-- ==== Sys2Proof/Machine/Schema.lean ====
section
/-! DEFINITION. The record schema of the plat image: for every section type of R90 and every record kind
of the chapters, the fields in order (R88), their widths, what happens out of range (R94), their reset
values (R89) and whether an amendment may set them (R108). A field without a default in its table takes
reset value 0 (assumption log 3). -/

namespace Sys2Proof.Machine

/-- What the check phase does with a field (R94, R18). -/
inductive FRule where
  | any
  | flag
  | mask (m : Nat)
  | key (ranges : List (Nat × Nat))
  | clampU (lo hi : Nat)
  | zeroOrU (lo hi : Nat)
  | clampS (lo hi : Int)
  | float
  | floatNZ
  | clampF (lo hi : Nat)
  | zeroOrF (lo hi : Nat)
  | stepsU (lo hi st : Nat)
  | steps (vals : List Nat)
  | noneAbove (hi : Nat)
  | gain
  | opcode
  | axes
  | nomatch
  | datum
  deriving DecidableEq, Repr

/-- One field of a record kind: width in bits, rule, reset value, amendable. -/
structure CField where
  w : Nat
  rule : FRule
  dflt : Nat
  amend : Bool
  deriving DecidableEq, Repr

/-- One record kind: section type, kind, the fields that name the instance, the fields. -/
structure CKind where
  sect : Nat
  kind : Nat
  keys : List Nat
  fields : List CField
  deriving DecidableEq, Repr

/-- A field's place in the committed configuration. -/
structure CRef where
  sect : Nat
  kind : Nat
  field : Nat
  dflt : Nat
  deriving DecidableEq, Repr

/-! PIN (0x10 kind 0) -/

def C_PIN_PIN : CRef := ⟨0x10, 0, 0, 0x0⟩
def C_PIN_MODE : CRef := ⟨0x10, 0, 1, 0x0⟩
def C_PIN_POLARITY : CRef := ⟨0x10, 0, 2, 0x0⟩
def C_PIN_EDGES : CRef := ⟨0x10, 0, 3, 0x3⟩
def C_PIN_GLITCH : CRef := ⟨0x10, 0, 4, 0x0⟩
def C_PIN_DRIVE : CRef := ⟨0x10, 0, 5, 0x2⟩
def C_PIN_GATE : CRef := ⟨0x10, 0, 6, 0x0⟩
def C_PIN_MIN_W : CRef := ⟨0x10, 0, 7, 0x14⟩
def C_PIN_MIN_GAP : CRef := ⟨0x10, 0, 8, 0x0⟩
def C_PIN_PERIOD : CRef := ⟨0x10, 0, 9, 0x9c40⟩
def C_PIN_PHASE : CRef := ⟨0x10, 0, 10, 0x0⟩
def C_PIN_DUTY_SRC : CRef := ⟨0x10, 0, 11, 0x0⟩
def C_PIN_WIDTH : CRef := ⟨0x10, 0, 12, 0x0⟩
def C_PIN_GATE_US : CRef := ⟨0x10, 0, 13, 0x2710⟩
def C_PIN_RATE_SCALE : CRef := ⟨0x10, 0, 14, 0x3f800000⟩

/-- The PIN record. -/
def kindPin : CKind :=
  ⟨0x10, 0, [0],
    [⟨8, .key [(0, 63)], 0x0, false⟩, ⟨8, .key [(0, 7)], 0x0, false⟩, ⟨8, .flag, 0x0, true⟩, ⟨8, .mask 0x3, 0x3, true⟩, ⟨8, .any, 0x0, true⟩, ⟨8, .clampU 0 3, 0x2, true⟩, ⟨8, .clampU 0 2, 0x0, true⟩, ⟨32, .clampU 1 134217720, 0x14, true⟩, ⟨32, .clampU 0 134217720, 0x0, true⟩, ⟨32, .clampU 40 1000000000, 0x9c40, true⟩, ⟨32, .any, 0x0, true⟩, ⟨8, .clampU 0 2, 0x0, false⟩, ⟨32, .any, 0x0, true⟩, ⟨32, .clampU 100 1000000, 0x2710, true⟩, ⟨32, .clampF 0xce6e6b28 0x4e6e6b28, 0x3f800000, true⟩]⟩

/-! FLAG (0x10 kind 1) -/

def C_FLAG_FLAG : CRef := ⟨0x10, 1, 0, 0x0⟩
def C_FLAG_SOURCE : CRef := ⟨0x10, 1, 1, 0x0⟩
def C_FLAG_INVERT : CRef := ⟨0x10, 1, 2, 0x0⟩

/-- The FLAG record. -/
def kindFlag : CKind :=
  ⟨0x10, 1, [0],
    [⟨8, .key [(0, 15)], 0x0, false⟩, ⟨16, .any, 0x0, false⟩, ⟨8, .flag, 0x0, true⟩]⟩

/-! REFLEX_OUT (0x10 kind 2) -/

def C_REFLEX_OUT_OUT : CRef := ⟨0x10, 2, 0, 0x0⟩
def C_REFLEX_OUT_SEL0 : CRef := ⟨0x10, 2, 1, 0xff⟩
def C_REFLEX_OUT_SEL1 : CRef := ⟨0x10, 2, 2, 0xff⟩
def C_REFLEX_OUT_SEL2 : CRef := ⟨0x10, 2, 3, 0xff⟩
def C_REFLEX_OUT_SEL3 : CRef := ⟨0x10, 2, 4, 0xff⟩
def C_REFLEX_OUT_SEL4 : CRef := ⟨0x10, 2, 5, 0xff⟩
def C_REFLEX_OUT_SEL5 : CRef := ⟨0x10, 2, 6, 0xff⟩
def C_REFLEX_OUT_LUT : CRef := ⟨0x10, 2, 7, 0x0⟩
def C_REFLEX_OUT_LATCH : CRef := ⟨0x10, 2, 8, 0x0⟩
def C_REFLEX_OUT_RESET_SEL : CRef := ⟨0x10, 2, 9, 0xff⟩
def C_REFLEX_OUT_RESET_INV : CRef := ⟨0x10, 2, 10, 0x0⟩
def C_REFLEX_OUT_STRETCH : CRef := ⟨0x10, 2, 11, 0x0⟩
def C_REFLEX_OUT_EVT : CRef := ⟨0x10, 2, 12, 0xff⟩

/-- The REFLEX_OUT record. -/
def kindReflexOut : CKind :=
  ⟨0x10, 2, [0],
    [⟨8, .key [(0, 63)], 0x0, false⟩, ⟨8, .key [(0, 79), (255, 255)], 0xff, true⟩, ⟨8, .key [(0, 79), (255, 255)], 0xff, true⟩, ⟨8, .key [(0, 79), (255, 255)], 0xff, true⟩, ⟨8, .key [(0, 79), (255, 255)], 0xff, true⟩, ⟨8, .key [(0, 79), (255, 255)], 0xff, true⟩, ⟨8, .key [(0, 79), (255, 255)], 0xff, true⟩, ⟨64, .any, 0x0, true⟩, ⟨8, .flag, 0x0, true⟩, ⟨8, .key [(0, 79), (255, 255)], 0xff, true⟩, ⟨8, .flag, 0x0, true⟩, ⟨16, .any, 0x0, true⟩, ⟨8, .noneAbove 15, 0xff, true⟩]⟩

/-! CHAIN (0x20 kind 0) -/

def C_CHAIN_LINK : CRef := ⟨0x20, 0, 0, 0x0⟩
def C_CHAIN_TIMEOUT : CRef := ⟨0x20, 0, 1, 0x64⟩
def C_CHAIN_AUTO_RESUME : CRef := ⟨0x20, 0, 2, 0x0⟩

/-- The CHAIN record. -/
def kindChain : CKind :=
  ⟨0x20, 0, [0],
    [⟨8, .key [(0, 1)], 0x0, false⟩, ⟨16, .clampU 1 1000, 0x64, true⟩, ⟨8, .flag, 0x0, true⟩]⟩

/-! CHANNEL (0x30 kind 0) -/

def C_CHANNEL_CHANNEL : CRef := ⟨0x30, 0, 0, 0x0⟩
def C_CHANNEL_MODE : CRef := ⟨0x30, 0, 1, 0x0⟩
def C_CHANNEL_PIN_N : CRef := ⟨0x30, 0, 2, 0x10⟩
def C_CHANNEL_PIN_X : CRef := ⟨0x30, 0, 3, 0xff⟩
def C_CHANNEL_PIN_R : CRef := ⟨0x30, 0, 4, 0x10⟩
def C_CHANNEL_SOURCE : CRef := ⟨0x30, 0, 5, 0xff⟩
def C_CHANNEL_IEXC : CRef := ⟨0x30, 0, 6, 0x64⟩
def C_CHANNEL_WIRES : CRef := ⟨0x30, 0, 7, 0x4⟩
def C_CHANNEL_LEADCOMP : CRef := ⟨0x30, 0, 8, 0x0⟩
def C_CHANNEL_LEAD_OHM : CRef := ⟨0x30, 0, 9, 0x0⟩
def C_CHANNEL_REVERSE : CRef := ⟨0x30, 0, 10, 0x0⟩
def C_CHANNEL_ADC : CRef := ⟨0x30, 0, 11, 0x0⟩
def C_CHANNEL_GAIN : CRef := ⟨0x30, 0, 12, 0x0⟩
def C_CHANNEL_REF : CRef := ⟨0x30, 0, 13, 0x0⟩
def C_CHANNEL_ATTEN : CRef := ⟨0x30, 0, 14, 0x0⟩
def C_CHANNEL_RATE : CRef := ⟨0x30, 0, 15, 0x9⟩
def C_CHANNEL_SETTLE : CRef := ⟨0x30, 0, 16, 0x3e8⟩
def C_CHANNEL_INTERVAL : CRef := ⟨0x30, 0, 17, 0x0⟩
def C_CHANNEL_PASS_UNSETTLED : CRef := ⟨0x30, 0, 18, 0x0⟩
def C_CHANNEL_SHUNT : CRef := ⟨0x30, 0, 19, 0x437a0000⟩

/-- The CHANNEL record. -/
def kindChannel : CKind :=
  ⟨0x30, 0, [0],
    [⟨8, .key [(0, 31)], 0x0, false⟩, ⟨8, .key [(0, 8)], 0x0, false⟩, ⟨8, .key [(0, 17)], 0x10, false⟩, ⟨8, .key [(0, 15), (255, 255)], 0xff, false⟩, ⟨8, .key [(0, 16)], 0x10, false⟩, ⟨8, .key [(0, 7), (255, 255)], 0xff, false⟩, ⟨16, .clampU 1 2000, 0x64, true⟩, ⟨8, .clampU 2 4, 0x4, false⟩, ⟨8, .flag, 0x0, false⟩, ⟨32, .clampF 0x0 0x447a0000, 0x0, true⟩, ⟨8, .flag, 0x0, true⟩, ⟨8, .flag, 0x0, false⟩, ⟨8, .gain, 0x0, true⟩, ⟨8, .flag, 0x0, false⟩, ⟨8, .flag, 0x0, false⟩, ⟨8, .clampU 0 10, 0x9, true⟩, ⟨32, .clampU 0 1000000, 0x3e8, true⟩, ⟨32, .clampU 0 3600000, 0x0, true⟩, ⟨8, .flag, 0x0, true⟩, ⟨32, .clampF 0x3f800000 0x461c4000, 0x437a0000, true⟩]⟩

**Task to carry out:** Repeat exactly the lines of the data from the first one through the line with "def C_PIN_PHASE : CRef := ⟨0x10, 0, 10, 0x0⟩", both of them included.

**Answer to this problem:**
-- ==== Sys2Proof/Machine/Schema.lean ====
section
/-! DEFINITION. The record schema of the plat image: for every section type of R90 and every record kind
of the chapters, the fields in order (R88), their widths, what happens out of range (R94), their reset
values (R89) and whether an amendment may set them (R108). A field without a default in its table takes
reset value 0 (assumption log 3). -/

namespace Sys2Proof.Machine

/-- What the check phase does with a field (R94, R18). -/
inductive FRule where
  | any
  | flag
  | mask (m : Nat)
  | key (ranges : List (Nat × Nat))
  | clampU (lo hi : Nat)
  | zeroOrU (lo hi : Nat)
  | clampS (lo hi : Int)
  | float
  | floatNZ
  | clampF (lo hi : Nat)
  | zeroOrF (lo hi : Nat)
  | stepsU (lo hi st : Nat)
  | steps (vals : List Nat)
  | noneAbove (hi : Nat)
  | gain
  | opcode
  | axes
  | nomatch
  | datum
  deriving DecidableEq, Repr

/-- One field of a record kind: width in bits, rule, reset value, amendable. -/
structure CField where
  w : Nat
  rule : FRule
  dflt : Nat
  amend : Bool
  deriving DecidableEq, Repr

/-- One record kind: section type, kind, the fields that name the instance, the fields. -/
structure CKind where
  sect : Nat
  kind : Nat
  keys : List Nat
  fields : List CField
  deriving DecidableEq, Repr

/-- A field's place in the committed configuration. -/
structure CRef where
  sect : Nat
  kind : Nat
  field : Nat
  dflt : Nat
  deriving DecidableEq, Repr

/-! PIN (0x10 kind 0) -/

def C_PIN_PIN : CRef := ⟨0x10, 0, 0, 0x0⟩
def C_PIN_MODE : CRef := ⟨0x10, 0, 1, 0x0⟩
def C_PIN_POLARITY : CRef := ⟨0x10, 0, 2, 0x0⟩
def C_PIN_EDGES : CRef := ⟨0x10, 0, 3, 0x3⟩
def C_PIN_GLITCH : CRef := ⟨0x10, 0, 4, 0x0⟩
def C_PIN_DRIVE : CRef := ⟨0x10, 0, 5, 0x2⟩
def C_PIN_GATE : CRef := ⟨0x10, 0, 6, 0x0⟩
def C_PIN_MIN_W : CRef := ⟨0x10, 0, 7, 0x14⟩
def C_PIN_MIN_GAP : CRef := ⟨0x10, 0, 8, 0x0⟩
def C_PIN_PERIOD : CRef := ⟨0x10, 0, 9, 0x9c40⟩
def C_PIN_PHASE : CRef := ⟨0x10, 0, 10, 0x0⟩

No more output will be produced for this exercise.